ValidatedCode + TestResults
        │
        ▼
  ┌─ Build ─────────────────────┐
  │ Run build command            │
  │ Verify artifact              │
  └──────────┬───────────────────┘
             ▼
  ┌─ Gate: Human Approval ──────┐  (always for production)
  │ Show summary:                │
  │  - What changed              │
  │  - Risk score                │
  │  - Test results              │
  │  - Findings                  │
  │ Wait for approval            │
  └──────────┬───────────────────┘
             ▼
  ┌─ Deploy ────────────────────┐
  │ Strategy based on risk:      │
  │  - Low: direct deploy        │
  │  - Medium: canary (5%→25%→100%)
  │  - High: canary (5%→10%→25%→50%→100%)
  └──────────┬───────────────────┘
             ▼
  ┌─ Verify ────────────────────┐
  │ Health check endpoints       │
  │ Error rate vs baseline       │
  │ Latency vs baseline          │
  │ Auto-rollback if unhealthy   │
  └──────────┬───────────────────┘
             ▼
  OUTPUT: DeploymentResult {
    status: 'healthy' | 'degraded' | 'rolled_back'
    metrics: { errorRate, latency, throughput }
    url: string
  }

8. Safety System

8.1 Circuit Breakers

Four breakers run continuously.

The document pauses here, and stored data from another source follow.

-- ==== Sys2Proof/WellFormed.lean ====
section
/-!
DEFINITION. WellFormed.lean: what the surroundings can present with a command, beyond the types of its operands.
-/

namespace Sys2Proof

/-- A measurement frame carries 1 to 11 values (R129). -/
def valuesOk (l : List (BitVec 16)) : Bool := 1 ≤ l.length && l.length ≤ 11

/-- A housekeeping value frame carries 0 to 14 values (R130). -/
def hskOk (l : List (BitVec 16)) : Bool := l.length ≤ 14

/-- One reading per DIMM, two DIMMs on each of four channels (R389, R399). -/
def sensorsOk (l : List (Option Int)) : Bool := l.length ≤ 8

/-- A ledger sector carries 4,096 bytes (R148). -/
def ledgerOk (l : LedgerObs) : Bool := l.sectors.all (fun x => x.2.2.length == 4096)

/-- The commands whose operands carry a condition of their own. Every other operand is bounded by its type. -/
def WellFormed : Instr → Bool
  | .motFrame _ _ _ _ _ mtype values => valuesOk values && 1 ≤ mtype.toNat && mtype.toNat ≤ 6
  | .hskTemperatures _ _ values => hskOk values
  | .hskRails _ _ values => hskOk values
  | .hskFlashData _ _ _ _ data => data.length == 24
  | .dimmSensorRead temps => sensorsOk temps
  | .dataGrainBuffered _ _ payload _ => payload.length == 4096
  | .autonomousPowerStateTransition _ table => table.length ≤ 32
  | .namespaceReady _ ledger => ledgerOk ledger
  | .housekeepingRound obs => obs.counts.length ≤ 16 && obs.railsMv.length ≤ 8
  | .sectorVerdict _ obs => obs.sector < 65536
  | .mainMemoryAccess _ _ _ _ len _ => 1 ≤ len
  | _ => true

end Sys2Proof
end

Any one can halt execution.

typescript
interface SafetyConfig {
  breakers: {
    iteration: {
      default: 10,
      planning: 20,
      implementation: 50,
      testing: 5,
      deployment: 3,
      stagnationThreshold: 3,         // Consecutive iterations with no progress
    };
    cost: {
      perPhase: {                      // USD
        planning: 5,
        implementation: 10,
        review: 2,
        testing: 3,
        deployment: 2,
      },
      perRun: 50,
      perDay: 200,
    };
    time: {                            // milliseconds
      planning: 30 * 60_000,          // 30 min
      implementation: 60 * 60_000,    // 1 hour
      review: 30 * 60_000,            // 30 min
      testing: 20 * 60_000,           // 20 min
      deployment: 15 * 60_000,        // 15 min
      totalPipeline: 120 * 60_000,    // 2 hours
    };
    errorRate: {
      window: 5 * 60_000,             // 5 minute sliding window
      warning: 0.10,                   // 10%
      critical: 0.25,                  // 25% → halt
    };
  };
}

8.2 Human Gates

typescript
// Gates are checkpoints where execution pauses for human input.
// They fire based on conditions, not every time.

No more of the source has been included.